Hoot! hoot! the auld man's slain outright!
Lay him now wi' his face down; - he's a sorrowful sight.
Janet, thou donot.*+
I'll lay my best bonnet,
Thou gets a new gude-man afore it be night.

Hoo away, lads, hoo away,
We's a' be hangid if we stay.
Tak' up the dead man, and lay him anent the bigging.
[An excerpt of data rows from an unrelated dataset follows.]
/-- R39, R40: a fanned-out command that no member refuses reaches, in member order, every leaf under its path but the members that are ABSENT or DISABLED and were reached
through a frame; it counts those that it skipped. -/
def Obligations.FanOutReaches : Prop :=
  ∀ (o : OpSpec) (s : State) (c : Ctx) (k : Leaf → Bool), (o.fan s c k false).reject = none →
    (o.fan s c k false).leaves.map (·.2) = s.reached c
      ∧ (o.fan s c k false).skipped + (s.reached c).length = (s.leavesUnder c.target c.lv).length
      ∧ ∀ u ∈ s.reached c, k u = true ∧ o.leafOk s c u = none

/-- Reading commands, and those that change only sessions, the schedule, alerts, transfers' bookkeeping or the recorder, leave the whole machine as it was: memory, mode,
latches, every unit and every slot, for every form of the packet, accepted or not; BULK_CLOSE does so where no word of memory is in error (R527). A reading of the gated
blocks does so when no register write to them waits; the waiting writes are applied first (R25), as the statements of what each opcode does say with `startState`. -/
def Obligations.ReadsStand : Prop :=
  (∀ (t : Nat) (p : Packet) (s u : State) (i : Nat → Packet → Instr),
    i ∈ [Instr.ping, .deviceInfo, .statusGet, .scheduleList, .laneStatus, .timeGet, .timeStatus, .axisStatus, .ledStatus, .tallyRead, .tallyInfo, .auditRead, .ringsRead, .secInfo, .frameList
      , .sessionOpen, .sessionClose, .alertMask, .alertAck, .scheduleCancel, .bulkAbort, .bulkStatus, .tallyMark, .ringsConfig] →
    exec (i t p) s = .next u → machineStands s u)
    ∧ (∀ (t : Nat) (p : Packet) (s u : State), s.ue = [] → exec (.bulkClose t p) s = .next u → machineStands s u)
    ∧ (∀ (t : Nat) (p : Packet) (s u : State) (i : Nat → Packet → Instr),
      i ∈ [Instr.layerStatus, .beamStatus, .trussStatus, .stickQuery, .plumbFeatures, .scribeQuality] → (∀ x ∈ s.held, inBeamDomain x.1 = false) →
      exec (i t p) s = .next u → machineStands s u)
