/-! ## One of the joists -/

@[simp] theorem State.onJoist_pending (s : State) (k : Fin 16) (f : Joist → Joist) : (s.onJoist k f).pending = s.pending := rfl
@[simp] theorem State.onJoist_now (s : State) (k : Fin 16) (f : Joist → Joist) : (s.onJoist k f).now = s.now := rfl
@[simp] theorem State.onJoist_regs (s : State) (k : Fin 16) (f : Joist → Joist) : (s.onJoist k f).regs = s.regs := rfl
@[simp] theorem State.onJoist_mem (s : State) (k : Fin 16) (f : Joist → Joist) : (s.onJoist k f).mem = s.mem := rfl
@[simp] theorem State.onJoist_mode (s : State) (k : Fin 16) (f : Joist → Joist) : (s.onJoist k f).mode = s.mode := rfl
@[simp] theorem State.onJoist_safety (s : State) (k : Fin 16) (f : Joist → Joist) : (s.onJoist k f).safety = s.safety := rfl
@[simp] theorem State.onJoist_power (s : State) (k : Fin 16) (f : Joist → Joist) : (s.onJoist k f).power = s.power := rfl
@[simp] theorem State.onJoist_front (s : State) (k : Fin 16) (f : Joist → Joist) : (s.onJoist k f).front = s.front := rfl
@[simp] theorem State.onJoist_joists (s : State) (k : Fin 16) (f : Joist → Joist) : (s.onJoist k f).joists = vmod s.joists k f := rfl

/-! ## Vectors -/

@[simp] theorem vmod_same {α : Type} {n : Nat} (v : Vector α n) (i : Fin n) (f : α → α) : (vmod v i f)[i.1]'i.2 = f (v[i.1]'i.2) := by simp [vmod]

theorem vmod_other {α : Type} {n : Nat} (v : Vector α n) (i j : Fin n) (f : α → α) (h : i ≠ j) : (vmod v i f)[j.1]'j.2 = v[j.1]'j.2 := by
  have : i.1 ≠ j.1 := fun e => h (Fin.ext e)
  simp [vmod, this]

end Sys2Proof.Machine
end

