/-- A repetition whose reply is kept, one that a worker answered, and one that a worker has not answered yet. -/
theorem met_RepeatedIsResent :
    let se (k : Option (List Byte)) (waits : Bool) : Session := { sess with highest := some 1, seen := [⟨1, .spi, ⟨0, 0, 0⟩, k, waits⟩] }
    let s := fronts fun f => { f with sessions := [se (some [7]) false] }
    let v : State := { manager1 with front := { manager1.front with sessions := [se none true] } }
    let u : State := { worker1 with front := { worker1.front with replied := [(9, 1, [7])] } }
    let pr : Packet := sealed 0 { raw 0 (1 :: root.drop 1) [] with port := .rafter }
    let pf : Packet := pk 0 (1 :: root.drop 1) []
    (headPasses 0 0 (pk 0 root []) s = true ∧ callerOf s 0 (pk 0 root []) = some (se (some [7]) false) ∧ (se (some [7]) false).seqCase .spi 1 = .resend [7])
      ∧ (formPasses 0 0 pr u = true ∧ ((inState u 0 pr).front.replied.find? fun x => x.1 == 9 && x.2.1 == 1) = some (9, 1, [7]))
      ∧ headPasses 0 0 pf v = true ∧ callerOf v 0 pf = some (se none true) ∧ (se none true).seqCase .spi 1 = .forward
      ∧ ((inState v 0 pf).setSession (se none true)).forwardTo 0 pf = some 1 := by
  decide +kernel

/-- A number that lies 1,025 behind, and the second copy of a dual packet. -/
theorem met_StaleAndDual :
    let old : Session := { sess with highest := some 1026 }
    let two : Session := { sess with dual := true, highest := some 1, seen := [⟨1, .eth0, ⟨0, 0, 0⟩, some [7], false⟩] }
    let p1 : Packet := sealed 0 { raw 0 root [] with port := .eth1, dport := 51720 }
    let s := fronts fun f => { f with sessions := [old] }
    let d : State := (fronts fun f => { f with sessions := [two] }).onTime fun u => { u with linkUp1 := true }
    (headPasses 0 0 (pk 0 root []) s = true ∧ callerOf s 0 (pk 0 root []) = some old ∧ old.seqCase .spi 1 = .stale)
      ∧ headPasses 0 0 p1 d = true ∧ ∃ se, callerOf d 0 p1 = some se ∧ se.seqCase .eth1 1 = .dual :=
  ⟨by decide +kernel, by decide +kernel, _, rfl, by decide +kernel⟩

/-- A SECURE packet of session 0 in UPDATE with the number that is the highest kept. -/
theorem met_StaleAndDual_update :
    let s : State := { ready .update with sec := { State.reset.sec with seq0 := some 1 } }
    let p : Packet := { raw 2 root [] with session := 0 }
    (s.openTo0 0x0E03 [] = true ∧ s.repeats0 p = true) ∧ runsAt opUpdateBegin 0x0E03 (spk 0x0E03 root []) (ready .update) (fun _ _ => true) = true :=
  ⟨by decide +kernel, runs_spk rfl (by decide) (by decide +kernel)⟩

theorem met_UnknownOpcode :
    opSpec (0x7FFF : BitVec 16).toNat = none ∧ arrivesNew 0x7FFF 0 (pk 0x7FFF root []) (ready .idle) (byCaller (ready .idle)) = true := ⟨rfl, by decide +kernel⟩

/-- HOLD with four parameter bytes. -/
theorem met_RefusedAnswered :
    arrivesNew 0x0011 0 (pk 0x0011 root [0, 0, 0, 0]) (ready .idle) (byCaller (ready .idle)) = true
      ∧ ∃ r a, opHold.judge (startState 0x0011 (ready .idle) 0 (pk 0x0011 root [0, 0, 0, 0]) (byCaller (ready .idle))) 0x0011 (pk 0x0011 root [0, 0, 0, 0]) false 5 = .refuse r a :=
  ⟨by decide +kernel, _, _, rfl⟩

/-- HOLD at a time that is just far enough ahead. -/
theorem met_ScheduledIsKept :
    let p : Packet := sealed 0x0011 { raw 4 root [] with atNs := 5000 }
    arrivesNew 0x0011 0 p (ready .idle) (byCaller (ready .idle)) = true
      ∧ ∃ c due n, opHold.judge (startState 0x0011 (ready .idle) 0 p (byCaller (ready .idle))) 0x0011 p false 5 = .later c due n :=
  ⟨by decide +kernel, _, _, _, rfl⟩

/-- Refusals of the world, of the mode, of the path and of the parameters. -/
theorem met_StepsInOrder :
    let c (o : OpSpec) (op : Nat) (p : Packet) (s : State) : Ctx := o.ctx s op p false 5
    let i := ready .idle
    let x := ready .expose
    (raw 0 root []).hasAt = false
      ∧ (opRingsConfig.world i (c opRingsConfig 0x0D05 (raw 0 root []) i) = some 0)
      ∧ (opReset.world x (c opReset 0x0014 (raw 0 root []) x) = none ∧ x.mode.mode ≠ .update ∧ opReset.mode x (c opReset 0x0014 (raw 0 root []) x) x.mode.mode = some 1)
      ∧ ((match i.resolve opPing.path (raw 0 (at1 5) []) with | .error _ => true | .ok _ => false) = true)
      ∧ ((match i.resolve opPing.path (raw 0 root []) with | .error _ => false | .ok _ => true) = true
          ∧ opPing.params i (c opPing 0 (raw 0 root [0, 0, 0, 0]) i) = some 0xFFFF) := by
  decide +kernel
Here's the Bailey o' Haltwhistle,
Wi' his great bull's pizzle,
That supp'e up the broo', and syne ----- in the piggin. **+

* In explanation of this ancient ditty, Mr. Surtees has furnished me with the following local memorandum; Williamoteswick, now more commonly called Ridley Hall, is situated at the confluence of the Alloo and Tyne, and was the chief seat of the ancient family of Ridley. Hardriding Dick is not an epithet referring to horsemanship, but means Richard Ridley of Hardriding, the seat of another family of that name, which, in the time of Charles I, was sold on account of expenses incurred by the loyalty of the proprietor, the immediate ancestor of Sir Matthew Ridley. Will of the Wa' seems to be William Ridley of Walltown, so called from its situation on the great Roman Wall. Thirlwall Castle, whence the clan of Thirlwalls derived their name, is situated on the small river of Tippell, near the western boundary of Northumberland. It is near the wall, and takes its name from the rampart having been thirled, i.e. pierced, or breached, in its vicinity. Featherston Castle lies south of the Tyne, towards Alston-Moor. Albany Featherstonhaugh, the chief of that ancient family, made a figure in the reign of Edward VI. A feud did certainly exist between the Ridleys and the Featherstons, productive of such consequences as the ballad narrates.
** Skelp - signifies slap, or rather is the same word which was originally spelled schiap.
*** Haud their jaw - hold their jaw; a vulgar expression still in use. 
+Gat sta'en - got stolen, or were plundered; a very likely termination of the fray.
++ Craig - neck
+++ Wame - belly
*+ Donot - silly slut. The Border bard calls her so, because she was weeping for her husband; a loss which he seems to think might be soon repaired.
**+ Piggin - an iron pot with two ears.